### [Information]
• • • • •

/-- FRAME_EDGE (R40, R54, R56): at the next TAI multiple of T_F, while the frame sequencer runs. -/
def execFrameEdge (t : Tai) (actIn : Bool) (s : State) : Host.Outcome State Fault Refusal :=
  let s := s.at t
  if ¬ s.on F.frmStat_RUNNING [] ∨ s.rst.stopped ∨ t ≤ s.fab.tai0 ∨ t % s.tF ≠ 0 then .next s
  else
    let s := s.crossJournal.bumpWrap F.frmCount_COUNT [] 1
    .next (s.edge t actIn (decide (s.frame = s.get F.frmNextEpoch_NEXT [])) false)

/-- FRAME_SEQUENCER_STOP (R58): frame edges and renewals stop. Writes that waited for the next edge take effect (notes/assumptions/57.md). -/
def execFrameSequencerStop (t : Tai) (s : State) : Host.Outcome State Fault Refusal :=
  let s := (s.at t).frameWrites
  .next { s with rst := { s.rst with stopped := true } }

/-- A module that enters STANDALONE at its first frame edge takes a fresh epoch, the lease and ACT (R349, R346); in a pair it becomes a
standby (R343). -/
def State.firstRole (s : State) : State :=
  if s.on F.parCfg_MODE [] then s.setRole 3
  else
    let s := (s.freshEpoch.setRole 1).actRise
    (List.range 8).foldl (fun (s : State) j => if bitAt (s.get F.prtStat_HOLD []) j then s.protectCaps j else s) s

/-- FIRST_FRAME_EDGE (R58): the counters are loaded from TAI. -/
def execFirstFrameEdge (t : Tai) (actIn : Bool) (s : State) : Host.Outcome State Fault Refusal :=
  let s := s.at t
  if s.on F.frmStat_RUNNING [] ∨ s.rst.stopped ∨ ¬ s.on F.frmStat_TIME_VALID [] ∨ s.get F.glbStat_PHASE [] ≠ 5 ∨ t % (s.eLen * s.tF) ≠ 0 then .next s
  else
    let n := t / s.tF
    let e := n / s.eLen % 2 ^ 32
    let s := ((s.set F.frmCount_COUNT [] n).set F.frmEpoch_EPOCH [] e).set F.frmNextEpoch_NEXT [] (n + s.eLen)
    let s := (s.set F.frmStat_RUNNING [] 1).set F.glbStat_PHASE [] 6
    let s : State := { s with pair := { s.pair with first := some n }, fab := { s.fab with tai0 := t } }
    let s := s.crossJournal.note { who := 0, cls := 4, item := 2, obj := Reg.off .frmCount [], new := n, data := e }
    .next (s.firstRole.edge t actIn true true)

/-- OUTPUT_BLOCK_ARRIVAL (R42, R145, R225, R243, R269): the block of the last frame at the companion controller, and the transmits of the
commit edge. -/
def execOutputBlockArrival (t : Tai) (s : State) : Host.Outcome State Fault Refusal :=
  let s := s.at t
  if ¬ s.on F.frmStat_RUNNING [] ∨ t < s.fab.tai0 + 400 then .next s
  else
    let s : State := match s.frm.released with
      | none => s
      | some b =>
        let s : State := { s with frm := { s.frm with released := none }, lpe := { s.lpe with blk := some b, blkAt := t, got := true } }
        let s := s.set F.lpeStat_SILENT [] 0
        let live := (b.live.filter (fun k => decide (1024 ≤ k ∧ k < 1280))).map (fun k => k - 1024)
        let s := live.foldl (fun (s : State) n => s.setChan n { s.chan n with sil := 0, want := false }) s
        b.can.foldl (fun (s : State) e => s.canCommit (e.1 / 256) (e.1 % 256) e.2.1 e.2.2) s
    let peser := (List.range 256).filter (fun n => decide ((s.chan n).mode ≠ 0 ∧ s.get F.lpeChCfg_ACT_KIND [n] = 4))
    let s := peser.foldl (fun (s : State) n =>
      match (s.chan n).applied with
      | some u =>
        let i := s.get F.lpeChCfg_ACT_IDX [n]
        s.canCommit (i / 256) (i % 256) 8 (leBytes 4 0 ++ leBytes 4 (unsigned 32 u))
      | none => s) s
    .next s.canReenterAll

/-- The units of the snapshot that the plan set in force ingests: of the streams, those that its plans claim (R142, R355). -/
def State.streamUnits (s : State) : List (Nat × Nat) :=
  let claimed := fun (n : Nat) => s.plans.any (fun q => q.streams.any (fun r => decide (r.1 ≤ n ∧ n < r.1 + r.2)))
  s.snap.filter (fun e => decide (e.1 < unitKey 1 0 ∨ unitKey 2 0 ≤ e.1) || claimed (e.1 - unitKey 1 0))

/-- COMPANION_SNAPSHOT_READY (R41, R355, R419): the companion's part becomes readable, its journal entries are chained, and the active sends
the snapshot to its standby. -/
def execCompanionSnapshotReady (t : Tai) (s : State) : Host.Outcome State Fault Refusal :=
  let s := s.at t
  if ¬ s.on F.frmStat_RUNNING [] ∨ s.rst.stopped ∨ t < s.fab.tai0 + 1000 then .next s
  else
    let s := s.crossed
    if s.standby then .next s
    else
      let chans := (List.range 256).map (fun n => (unitKey 3 n, s.chanUnit n))
      let c := s.fab.comp
      let own := s.snap.filter (fun e => decide (e.1 < unitKey 2 0))
      let all := own ++ c.filter (fun e => decide (e.1 < unitKey 3 0)) ++ chans ++ c.filter (fun e => decide (unitKey 4 0 ≤ e.1))
      let s : State := { s with snap := all }
      .next (if s.get F.parStat_ROLE [] = 2 ∧ s.on F.parStat_P0_UP [] then s.emit (.p0Snapshot s.frame s.streamUnits) else s)

/-- The journal block closes with the digest of the output block (R420); a frame without one has the digest of nothing. -/
def State.closeJournal (s : State) (d : List Byte) : State :=
  s.commitJournal s.rcd.finished s.rcd.missed (s.get F.plnLadderStat_RUNG []) d.length (digest d)

/-- The seal window of a module that is no standby (R44 to R46, R145, R186, R355). -/
def State.liveSeal (s : State) : State :=
  let done := (s.ending.filter (fun r => !r.old)).map Run.part
  let s := (s.commitRuns.combine).rippleStreams
  let b := s.sealBlock
  let d := blockBytes b
  let s : State := { s with frm := { s.frm with sealed_ := some b, can := [] } }
  let s := (s.writeRecord.writeBlock d s.work).probation
  (s.closeJournal d).sendImage b done

/-- The seal window of a standby (R358): its record and block are those of the shadow. -/
def State.shadowSeal (s : State) : State :=
  let (s, mine) := s.shadowDone
  let b : OutBlock := { frame := s.work, outs := mine.outs.map (fun e => (e.1, BitVec.ofNat 32 e.2)),
                        can := mine.can.map (fun e => (e.1, dlcFor e.2.length, e.2)), live := s.liveKeys }
  let d := blockBytes b
  let s := (s.writeRecord.writeBlock d s.work).closeJournal d
  let s := s.standbySeal mine
  let prev := s.cap.prev
  let s := s.combine.rippleStreams
  { s with cap := { s.cap with prev := prev, pend := none } }

/-- DEADLINE_CHECK (R44 to R46, R93, R420, R436, R438): slot 60 opens. In a fabric reset there is no output block (R385). -/
def execDeadlineCheck (t : Tai) (s : State) : Host.Outcome State Fault Refusal :=
  let s := s.at t
  if ¬ s.on F.frmStat_RUNNING [] ∨ s.rst.stopped ∨ s.rcd.closed ∨ 16 * t < 16 * s.fab.tai0 + 15 * s.tF then .next s
  else
    let s := s.landDue
    let s := s.rcd.secs.foldl State.checkSection s
    let s := (List.range 256).foldl State.sealTus s
    let s :=
      if s.rst.fabric then (s.writeRecord.closeJournal [])
      else if s.standby then s.shadowSeal
      else s.liveSeal
    .next { s with rcd := { s.rcd with closed := true, secs := [] } }

/-- The new holder's outputs from image k (R353), at t_c + 5 µs: the block again, its CAN frames once more, and the caps from prev[p]. -/
def State.claimRelease (s : State) (img : StateImage) : State :=
  let b := img.block
  let s : State := { s with frm := { s.frm with released := none, sealed_ := none }, lpe := { s.lpe with blk := some b, blkAt := s.now, got := true } }
  let live := (b.live.filter (fun k => decide (1024 ≤ k ∧ k < 1280))).map (fun k => k - 1024)
  let s := live.foldl (fun (s : State) n => s.setChan n { s.chan n with sil := 0, want := false }) s
  let s := b.can.foldl (fun (s : State) e => s.canCommit (e.1 / 256) (e.1 % 256) e.2.1 e.2.2) s
  s.combine.releaseCaps

/-- The ladder of a new holder continues from that of image k, and counts its own misses from then on (R168, R353). -/
def State.claimLadder (s : State) (img : StateImage) : State :=
  let s : State := { s with lad := { s.lad with misses := [], missed := decide (img.missWin ≠ 0), last := img.lastStep } }
  s.set F.plnLadderStat_RUNG [] (max img.rung (s.get F.plnLadderStat_FORCED []))

/-- The module asserts ACT as the new holder (R242, R262, R353, R409). -/
def State.claimAct (s : State) : State :=
  let s := s.actRise
  let s := s.liveChans.foldl (fun (s : State) n => s.setChan n { s.chan n with init := some (s.chan n).u }) s
  (List.range 8).foldl (fun (s : State) j => if bitAt (s.get F.prtStat_HOLD []) j then s.protectCaps j else s) s

/-- Live plans start in frame c on the module's own snapshot (R353). -/
def State.claimPlans (s : State) : State :=
  let own := s.fab.comp
  let s : State := { s with runs := [], snap := own.filter (fun e => decide (e.1 < unitKey 2 0)),
                            fab := { s.fab with comp := own.filter (fun e => decide (unitKey 2 0 ≤ e.1)) } }
  s.suspendFlags.startPlans

/-- A claim that stands (R350, R353): `elig` is whether it was made in STANDBY_ELIG. -/
def State.claimed_ (s : State) (elig : Bool) : State :=
  let s := if elig then s else (s.set F.lpeCtrl_FORCE_SAFE [] 1).pairFlag F.parStat_INELIG_CLAIM
  let s := (List.range 4).foldl (fun (s : State) b => if s.busLive b ∧ s.on F.fbBeat_EN [b] then s.queueBeat b else s) s
  let s : State := match s.pair.img with
    | some img => ((s.makeCurrent img).claimLadder img).claimRelease img
    | none =>
      let s := s.set F.lpeCtrl_FORCE_SAFE [] 1
      match s.pln.inForce with
      | some set => s.loadInit set (fun _ => true)
      | none => s
  let s := if s.on F.parDomCfg_EN [] then s.domAsk else s
  s.claimPlans

/-- CLAIM (R348 to R350, R353): at a frame edge, where R348 lets the module claim. -/
def execClaim (t : Tai) (actIn4 : Bool) (s : State) : Host.Outcome State Fault Refusal :=
  let s := s.at t
  if ¬ s.claimMay ∨ t ≠ s.fab.tai0 ∨ s.rst.stopped then .next s
  else
    let elig := decide (s.get F.parStat_ROLE [] = 4)
    let x := s.frame + s.get F.parCfg_DUR_F []
    let s := s.exerAbort.freshEpoch.setRole 2
    let p := { s.pair with stopped := false, compX := x, releaseX := none, handover := none, transfer := false, conf := none, shadow := none, writes := [] }
    let s := (State.renew { s with pair := p } x).claimAct
    let s := (s.at (t + 5000)).set F.parStat_ACT_IN [] (b2n actIn4)
    let s := if actIn4 ∧ s.get F.parCfg_PARTNER_ID [] < s.modId then s.becomeFenced else s.claimed_ elig
    .next { s with pair := { s.pair with img := none, snapNext := none, imgSeen := none, inbox := [], tol := [] } }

• • • • •

### [Required work]
Would you copy each line of the records that contains "liveSeal"?

### [Response to this task]
def State.liveSeal (s : State) : State :=
      else s.liveSeal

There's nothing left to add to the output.